При этом, подчеркивая эту параллель, сулящую низвести Венгрию до положения Богемии, авторы одновременно привлекали внимание к различиям между Богемией и прочими землями Священной Римской империи. Для Гудвиля это явно было географическим парадоксом:
Хотя эту область помещают на всех картах Германии, хотя она входит в состав Империи, она остается отдельным государством. Своими законами и обычаями она не походит на германские земли, даже язык у нее особенный; и по обеим этим причинам сия область остается в этом обширном краю видом уникальным и своеобразным[410].
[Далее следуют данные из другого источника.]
theorem State.metWords_part (n : Nat) (bad : List Nat) (det : List EvField) :
    (s.metWords p n bad det).part p =
      { s.part p with badLines := ((s.part p).badLines ++ bad.map (· / 64)).eraseDups } := by
  unfold State.metWords
  rw [State.part_of_parts (State.event_parts ..), State.part_setPart_same]

theorem State.metWords_flyers (n : Nat) (bad : List Nat) (det : List EvField) :
    (s.metWords p n bad det).flyers = s.flyers := State.event_flyers ..

theorem State.metWords_rollsBack (h : s.RollsBack p) (n : Nat) (bad : List Nat) (det : List EvField) :
    (s.metWords p n bad det).RollsBack p := by
  have hlimit : (s.metWords p n bad det).odGet 0x8001 0 = s.odGet 0x8001 0 :=
    State.event_odGet _ _ _ _ _ _ (by decide) (by decide)
  unfold State.RollsBack at h ⊢
  rwa [State.metWords_part, hlimit]

/-! ### The statistics of a tile (04 R146) -/

variable {n t : Nat} {x : TileStats} {codes : List Nat} {band : List Byte}

theorem State.accumulate_flyers : (s.accumulate p n t x codes band).flyers = s.flyers := by
  fun_cases State.accumulate s p n t x codes band <;> simp +zetaDelta [State.setMark]

theorem State.sramKey_of_recKey {k : Nat} (h : s.recKey n t = some k) : 2 ^ 41 ≤ k ∧ k < 2 ^ 42 := by
  unfold State.recKey at h
  split at h
  next ht =>
    obtain ⟨d, hd, rfl⟩ := Option.map_eq_some_iff.1 h
    have hd18 : d < 18 := by
      unfold State.dieOfSlot at hd
      split at hd
      · exact List.mem_range.1 (List.mem_of_find?_eq_some hd)
      · cases hd
    unfold sramKey histOff
    omega
  · cases h

/-- Statistics of a restored step clear no flyer, even when they meet another error. -/
theorem State.addStats_flyers_of_restored (h : s.Restored p) : (s.addStats p n t x codes band).flyers = s.flyers := by
  have hcheck : (s.recCheck p n t []).1.flyers = s.flyers := by
    unfold State.recCheck
    split
    · rfl
    next k hk =>
      obtain ⟨hlo, hhi⟩ := State.sramKey_of_recKey hk
      have hread : (s.readCheck k 720).1.flyers = s.flyers := by
        rw [State.readCheck_sram hlo hhi]
        exact State.readWords_flyers ..
      have hpart := State.part_of_parts (s.readCheck_reading k 720).level.2.1 p
      dsimp only
      split
      · exact hread
      · rw [State.metBad_sram hlo, State.detectedFault_flyers_of_restored, State.metWords_flyers, hread]
        exact h.of_part (by rw [State.metWords_part, hpart])
  unfold State.addStats
  split
  next u hu =>
    rw [hu] at hcheck
    exact State.accumulate_flyers.trans hcheck
  next u hu =>
    rw [hu] at hcheck
    exact hcheck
Настаивая на сходстве Богемии с Венгрией, «Atlas Historique» одновременно подчеркивал, что Богемия — не германская область. На карте Богемии появилось «замечание», гласившее, что «Богемия некогда состояла в зависимости от Империи, но затем мало-помалу от нее отделилась»[411]. Горячо поддерживая присоединение Богемии и Венгрии к монархии Габсбургов, амстердамский атлас, однако, в конце концов изобрел для Богемии новый тип «отдельности» («вид уникальный и своеобразный»), основанной на языке и обычаях. Хотя здесь явно имелось в виду противопоставление славянского и германского, прямо оно не упоминалось; такое противопоставление могло подчеркнуть связь Богемии с другими землями Восточной Европы, но оно едва ли подкрепляло сравнение с Венгрией.
В XVIII веке география вполне могла включать всевозможнейшие описания и пояснения, так что карта Венгрии в «Atlas Historique» была испещрена «замечаниями» об истории, языке и нравах. «Их язык почти ни на что не похож», — сообщала карта о венграх, вторя «замечаниям» на предшествующей карте Богемии. Что касается их нравов, то они «не слишком отличны от турецких». Венгры «непостоянный» и «воинственный» народ, который «страстно любит лошадей, охоту и веселую жизнь, но не любит германцев»[412]. Даже в такой форме этот пассаж был менее прямолинейным, чем некоторые из более ранних «географических» наблюдений, как, например, во «Введении в географию», вышедшем в Париже в 1708 году и сообщавшем, что венгры «любят войну и лошадей»[413].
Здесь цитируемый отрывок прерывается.